Die achte Runde der Landesliga brachte mehrere klare Resultate sowie einige enge Mannschaftskämpfe. Neben einem sehr deutlichen Erfolg stachen auch zwei knappe 4½:3½-Entscheidungen hervor.

Bärnbach – SV Gamlitz 3½ : 4½

Gamlitz setzte sich auswärts mit drei gewonnenen Partien knapp durch. Zwei Partien wurden von den Gastgebern gewonnen, drei Begegnungen endeten remis. Für Gamlitz punkteten Herbert Benda, Harald Leisenberger und Kevin Leitner, während Bärnbach durch David Schernthaner und Tim Schernthaner volle Zähler erzielte.

Schachfreunde Graz – VKM-Postsportverein 7½ : ½

Die Schachfreunde Graz feierten einen klaren Heimsieg. Sieben Partien wurden gewonnen, lediglich am Spitzenbrett endete die Begegnung zwischen FM Andras Dankhazi und FM Matija Ostovic remis. Alle übrigen Bretter gingen an die Gastgeber.
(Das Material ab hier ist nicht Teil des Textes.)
-- ==== Sys2Proof/Machine/RegsField.lean ====
section
/-!
DEFINITION. Register descriptors of the blocks RIO, SAR, RFA, ACQ, LENS, PWM, MOT, CAN,
each from the summary table and the field table of its chapter of spec/ (base address, index ranges,
guards, reset domain, fields with access code; `reset` joins the fields' reset values), and one name
per field. Reserved bits are those no field covers (02 R66).
-/
namespace Sys2Proof.Machine
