-- ==== Sys2Proof/Machine/Ops.lean ====
section
/-!
DEFINITION. The named operations over registers, memory, events and time that every block uses.
-/
namespace Sys2Proof.Machine

/-! ### Registers -/

/-- The address of element `ix` of a register family. -/
def Reg.addr (r : Reg) (ix : List Nat) : Nat :=
  r.base + ((r.dims.zip ix).map (fun p => p.1.2 * p.2)).foldl (· + ·) 0

/-- Whether `ix` lies within the register's index ranges. -/
def Reg.inRange (r : Reg) (ix : List Nat) : Bool :=
  ix.length == r.dims.length && (r.dims.zip ix).all (fun p => p.2 < p.1.1)

/-- A register's present word. -/
def State.reg (s : State) (r : Reg) (ix : List Nat := []) : Word :=
  (getKey s.regs (r.addr ix)).getD r.reset

/-- `s` with a register's word replaced. A word equal to the reset value is not listed. -/
def State.setReg (s : State) (r : Reg) (w : Word) (ix : List Nat := []) : State :=
  { s with regs := if w = r.reset then delKey s.regs (r.addr ix) else putKey s.regs (r.addr ix) w }

/-- The value of a field. -/
def State.fld (s : State) (f : Fld) (ix : List Nat := []) : Nat := bits (s.reg f.reg ix).toNat f.hi f.lo

/-- `s` with a field replaced by the low bits of `v`. -/
def State.setFld (s : State) (f : Fld) (v : Nat) (ix : List Nat := []) : State :=
  s.setReg f.reg (BitVec.ofNat 32 (putBits (s.reg f.reg ix).toNat f.hi f.lo v)) ix

/-- Whether a field is not 0. -/
def State.isSet (s : State) (f : Fld) (ix : List Nat := []) : Bool := s.fld f ix ≠ 0

/-- Set every bit of a field to 1. -/
def State.raise (s : State) (f : Fld) (ix : List Nat := []) : State := s.setFld f (2 ^ (f.hi + 1 - f.lo) - 1) ix

/-- Clear a field. -/
def State.lower (s : State) (f : Fld) (ix : List Nat := []) : State := s.setFld f 0 ix

/-- The largest value of a field. -/
def Fld.max (f : Fld) : Nat := 2 ^ (f.hi + 1 - f.lo) - 1

/-- Add `n` to a field, modulo its width. -/
def State.incr (s : State) (f : Fld) (ix : List Nat := []) (n : Nat := 1) : State :=
  s.setFld f (s.fld f ix + n) ix

/-- Add `n` to a field, saturating. -/
def State.incrSat (s : State) (f : Fld) (ix : List Nat := []) (n : Nat := 1) : State :=
  s.setFld f (min f.max (s.fld f ix + n)) ix

/-- The value of a field in a word that is being written. -/
def Fld.of (f : Fld) (w : Word) : Nat := bits w.toNat f.hi f.lo

/-- Whether a one-bit field is set in a word that is being written. -/
def Fld.on (f : Fld) (w : Word) : Bool := f.of w ≠ 0

/-! ### Mode, power domains and roles -/

/-- SYS_MODE.CUR, 18 R498. -/
def State.mode (s : State) : Mode := Mode.ofCode (s.fld SYS_MODE_CUR)

/-- The mode whose behaviour the blocks show: in Brace every block behaves as in UNDER (18 R508), in Follow as in the
leader's mode (17 R471). -/
def State.effMode (s : State) : Mode :=
  match s.mode with
  | .brace => Mode.ofCode s.mc.under
  | .follow => Mode.ofCode s.twin.ldrMode
  | m => m

/-- The modes in which loops, recipes and cyclic tasks execute (18 R498): Run, Hold, Follow, Trial and Brace. -/
def Mode.executes : Mode → Bool
  | .run | .hold | .follow | .trial | .brace => true
  | _ => false

/-- Whether a power domain is on (19 R537: PWR_DOMSTAT.ON). -/
def State.domOn (s : State) (d : Nat) : Bool := bit (s.fld PWR_DOMSTAT_ON) d

/-- The power domains of a block, 01 R17. -/
def blockDomains : Block → List Nat
  | .cpu => [3, 4] | .disp => [6] | .loop => [5] | .rcp => [5] | .rio => [10] | .sar => [8] | .rfa => [7]
  | .pwm => [10] | .mot => [10] | .can => [10] | .twin => [9] | .acq => [7] | .lens => [11] | .recs => [11]
  | .host => [9] | .kpr => [0] | .evl => [0] | .upd => [0] | .safe => [1] | .sys => [0] | .pwr => [0]
  | .clk => [0] | .time => [0] | .nvm => [2]
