/-! ### The latch (R159) -/

/-- The context that loop n latches now. -/
def latchCtx (s : State) (n : Nat) : LoopCtx :=
  let rd := fun (r : Reg) (k : Nat) => (List.range k).map (fun i => sx 32 (s.reg r [n, i]).toNat)
  let d := s.loopDyn n
  { w := rd LOOP_W 32,
    iv := (List.range 16).map (fun i => (s.reg LOOP_IV [n, i]).toNat),
    ist := (List.range 16).map (fun i => (s.reg LOOP_IS [n, i]).toNat),
    os := rd LOOP_OS 4, k := rd LOOP_K 16,
    st := (List.range 32).map (fun q =>
      sx 64 ((s.reg LOOP_S [n, 2 * q]).toNat + (s.reg LOOP_S [n, 2 * q + 1]).toNat * 2 ^ 32)),
    lut0 := rd LOOP_LUT0 17, lut1 := rd LOOP_LUT1 17, dly := rd LOOP_DLY 16,
    sp := sx 32 (s.reg LOOP_SP [n]).toNat, spt := sx 32 (s.reg LOOP_SPT [n]).toNat,
    man := sx 32 (s.reg LOOP_MAN [n]).toNat, r := d.r, rst := d.rst, ss := d.ss }

/-- Copy the enabled inputs of loop n from the signal table (R159, R165). -/
def latchInputs (n : Nat) (s : State) : State :=
  (List.range 16).foldl (fun s i =>
    if s.isSet LOOP_INB_EN [n, i] then
      let a := sigAddr (s.fld LOOP_INB_SID [n, i])
      (s.setReg LOOP_IV (BitVec.ofNat 32 (s.peek a 4)) [n, i]).setReg LOOP_IS (BitVec.ofNat 32 (s.peek (a + 4) 4)) [n, i]
    else s) s

/-- Whether Hold's debug hold is in force (R181). -/
def loopHeld (s : State) : Bool := s.effMode = .hold && s.isSet LOOP_CTL_DBGHOLD

/-- The period of tick t starts for loop n: its inputs are latched, enabled or not, and its execution joins its lane's queue
(R159, R160). Under the debug hold it takes its slots without executing (R181); an initialising execution that falls due
then waits for the first execution after it (06 R185). -/
def latchLoop (t : Nat) (s : State) (n : Nat) : State :=
  let c := loopClass s n
  let held := loopHeld s
  let bit := s.loopBit LOOP_EN_EN n
  let en := bit && !held
  let s := latchInputs n s
  let d := s.loopDyn n
  let auto := s.loopBit LOOP_AUTO_AUTO n
  let e : Exec := { loop := n, cls := c, start := t, rel := t + s.fld LOOP_CLS_OFS_OFS [c],
                    due := t + s.fld LOOP_CLS_PER_PER [c], cost := loopCost s n, en := en, auto := auto,
                    init := !d.en, aedge := auto && !d.auto && d.en,
                    ctx := if en then latchCtx s n else {} }
  let s := if held then s.setLoopDyn n { d with en := d.en && bit }
    else s.setLoopDyn n { d with en := en, auto := auto && en, newR := false, newSS := false, dirty := [] }
  let l := s.fld LOOP_CFG_LANE [n]
  { s with le := { s.le with lanes := modNth s.le.lanes l (fun x => { x with queue := x.queue ++ [e] }) } }

/-- A period of class c starts at tick t: every bound loop of the class latches (R159). -/
def latchClass (t : Nat) (s : State) (c : Nat) : State :=
  if classStarts s c t && nth s.le.latched c 0 ≤ t && s.isSet LOOP_STAT_RUNNING then
    let s := { s with le := { s.le with latched := s.le.latched.set c (t + 1) } }
    ((boundLoops s).filter (fun n => loopClass s n = c)).foldl (latchLoop t) s
  else s

/-- R180: at the first tick divisible by F after an executing mode is entered the lanes start idle. -/
def frameStart (t : Nat) (s : State) : State :=
  if s.isSet LOOP_STAT_WAITFRAME && t % max 1 (s.fld LOOP_FRAME_F) = 0 then
    let s := (s.lower LOOP_STAT_WAITFRAME).raise LOOP_STAT_RUNNING
    { s with le := { s.le with lanes := List.replicate 4 { free := t * 2900 }, latched := List.replicate 8 t } }
  else s

/-- LANE_FRAME_START: time passes to the next frame start, where the waiting lanes start idle (R180). -/
def execLaneFrameStart (s : State) : Host.Outcome State Fault Refusal :=
  run [.loop] (fun s =>
    if s.isSet LOOP_STAT_WAITFRAME then
      let f := max 1 (s.fld LOOP_FRAME_F)
      let t := ceilDiv s.now (tickAt 1)
      let t := ceilDiv t f * f
      frameStart t (advanceTo (tickAt t) s)
    else s) s

/-- The next period start of class c at or after tick t. -/
def nextPeriod (s : State) (c t : Nat) : Nat :=
  let p := max 1 (s.fld LOOP_CLS_PER_PER [c])
  let h := s.fld LOOP_CLS_PH_PH [c]
  if t ≤ h then h else h + ceilDiv (t - h) p * p

/-- LOOP_PERIOD_START: time passes to the next period start of class c that has not latched, and its loops latch
(R159). -/
def execLoopPeriodStart (c : Fin 8) (s : State) : Host.Outcome State Fault Refusal :=
  run [.loop] (fun s =>
    if s.isSet LOOP_STAT_RUNNING && s.fld LOOP_CLS_PER_PER [c.val] ≠ 0 then
      let t := nextPeriod s c.val (max (nth s.le.latched c.val 0) s.tick)
      latchClass t (advanceTo (tickAt t) s) c.val
    else s) s

end Sys2Proof.Machine
end

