-- ==== Sys2Proof/Machine/TrigIn.lean ====
section
/-!
DEFINITION. What a trigger input sees (03 R107 to R109): its filter, the item that an accepted edge becomes, and the TBUS lines
with the device's own drive.
-/
namespace Sys2Proof.Machine

/-- Trigger input n beside its registers. -/
def State.trig (s : State) (n : Nat) : TrigIn := nth s.trigs n {}

/-- Change trigger input n. -/
def State.modTrig (s : State) (n : Nat) (f : TrigIn → TrigIn) : State := { s with trigs := modNth s.trigs n f }

/-- The input after INV. -/
def trigSeen (s : State) (n : Nat) : Bool := (s.trig n).ball != s.isSet TIME_TRIG_INV [n]

/-- The filter time of input n in units of 2⁻¹⁶ ns (R107). -/
def trigFilt (s : State) (n : Nat) : Nat := s.fld TIME_TRIG_FILT [n] * 4 * nsF

/-- An accepted edge that EDGE selects becomes an item, or is lost with its queue full (R108). -/
def trigItem (n : Nat) (up own : Bool) (stamp : Nat) (s : State) : State :=
  if !bit (s.fld TIME_TRIG_EDGE [n]) (if up then 0 else 1) then s
  else if 16 ≤ s.waiting (300 + n) then
    (s.incrSat TIME_OVR_TRIG).modTrig n (fun x => { x with lost := min 255 (x.lost + 1) })
  else
    let lost := (s.trig n).lost
    (s.pushItem (300 + n) stamp (.trig n up up own lost)).modTrig n (fun x => { x with lost := 0 })

/-- The filter of input n accepts its edge (R107): the acquisition trigger takes the edge's instant (07 R233), the Lens
the accepted instant (06 R202). -/
def trigAccept (n : Nat) (s : State) : State :=
  match (s.trig n).filt with
  | none => s
  | some (up, e, own) =>
    let t := e + trigFilt s n
    let s := s.modTrig n (fun x => { x with filt := none, level := up, lastAt := e, lastUp := up, seen := true,
                                            count := (x.count + 1) % 2 ^ 16 })
    let s := if n < 8 then acqSource 7 n e (!up) s else acqSource 8 (n - 8) e (!up) s
    trigItem n up own t (if n < 8 then lensExternal 3 n t (!up) s else lensExternal 4 (n - 8) t (!up) s)

/-- A level at the ball of input n from an instant on, with `own` when the device drives the line low: the fast cut matrix follows the level
after INV (10 R303); an enabled input starts its filter, or discards an excursion shorter than it (R107). -/
def trigLevel (n at_ : Nat) (level own : Bool) (s : State) : State :=
  let s := match (s.trig n).filt with
    | some f => if f.2.1 + trigFilt s n ≤ at_ then trigAccept n s else s
    | none => s
  let s := s.modTrig n (fun x => { x with ball := level })
  let x := trigSeen s n
  let s := setSource (20 + n) x s
  if !s.isSet TIME_TRIG_EN [n] then s
  else if (s.trig n).level = x then s.modTrig n (fun t => { t with filt := none })
  else if (s.trig n).filt.isSome then s
  else s.modTrig n (fun t => { t with filt := some (x, at_, own) })

/-- Whether the device drives TBUS[m] low (R109). -/
def tbusOwn (s : State) (m : Nat) : Bool :=
  match s.fld TIME_TBUSDRV_SRC [m] with
  | 1 => s.isSet TIME_TBUSDRV_SWDRV [m]
  | 2 => (nth s.beacons (s.fld TIME_TBUSDRV_BCN [m]) {}).pulse.isSome
  | 3 => s.now < (nth s.trigs (8 + m) {}).drive
  | _ => false

/-- The device starts or ends driving TBUS[m] low, and its own input sees the line's level (R109). -/
def tbusDrive (m : Nat) (low : Bool) (s : State) : State :=
  let s := s.say (.pin .tbus m (b2n (!low)))
  let x := s.trig (8 + m)
  let level := x.ext && !low
  if x.ball = level then s else trigLevel (8 + m) s.now level low s

/-- The own drive's changes up to an instant reach the TBUS inputs in order (R109). -/
def tbusSettle (t : Nat) (s : State) : State :=
  (List.range 4).foldl (fun s m =>
    let x := s.trig (8 + m)
    let s := s.modTrig (8 + m) (fun x => { x with due := x.due.filter (fun e => t < e.1) })
    (x.due.filter (fun e => e.1 ≤ t)).foldl (fun s e =>
      let level := (s.trig (8 + m)).ext && !e.2
      if (s.trig (8 + m)).ball = level then s else trigLevel (8 + m) e.1 level e.2 s) s) s

end Sys2Proof.Machine
end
Leoben – Grazer Schachgesellschaft 4 : 4

Der Mannschaftskampf endete ausgeglichen. Sechs Partien wurden remis gespielt, jeweils ein Sieg ging an beide Teams. Für die Grazer Schachgesellschaft gewann Christian Schwarz, für Leoben war Lena Antenreiter erfolgreich.

Styria TU Graz – SC Pinggau-Friedberg 1½ : 6½

Pinggau-Friedberg entschied die Begegnung deutlich für sich. Sechs volle Punkte und ein Remis standen am Ende zu Buche. Die einzigen Zähler für Styria TU Graz erzielten David Kozomara (Remis) und Siegfried Rohler (Sieg).

Spg. Feldbach-Kirchberg – Spg. Fürstenfeld-Hartberg 3 : 5

Fürstenfeld-Hartberg gewann auswärts mit fünf Einzelerfolgen. Neben dem Sieg von FM Julian Leitgeb punkteten unter anderem Manuel Eibinger und Marc Tschirch voll. Feldbach-Kirchberg erreichte einen Sieg und vier Remis.

Trofaiach – Söchau 4½ : 3½

Trofaiach setzte sich knapp durch. Drei Siege bei zwei Remis standen zwei Erfolgen für Söchau gegenüber. Neben Jonathan Steinwidder und Richard Reichhütter punktete auch Markus Schmücker.

Tabelle

Die Schachgesellschaft verliert mit dem Remis den Anschluss and die Spitzengruppe, bestehend aus der immer noch führenden Spg. Fürstenfeld-Hartberg und dem SC Pinggau-Friedberg, kann jedoch den dritten Platz halten. Dicht gefolgt von Trofaiach und den Schachfreunden, die beide auf die Schachgesellschaft aufholen konnten.
Den Schluss der Tabelle bilden Söchau und der Postsportverein mit jeweils drei Mannschaftspunkten.

Zumindest an der Spitze steht mit noch drei offenen Runden nichts fest, und sollte Pinggau-Friedberg weiterhin punkten, so wird die Entscheidung erst in der letzten Runde fallen.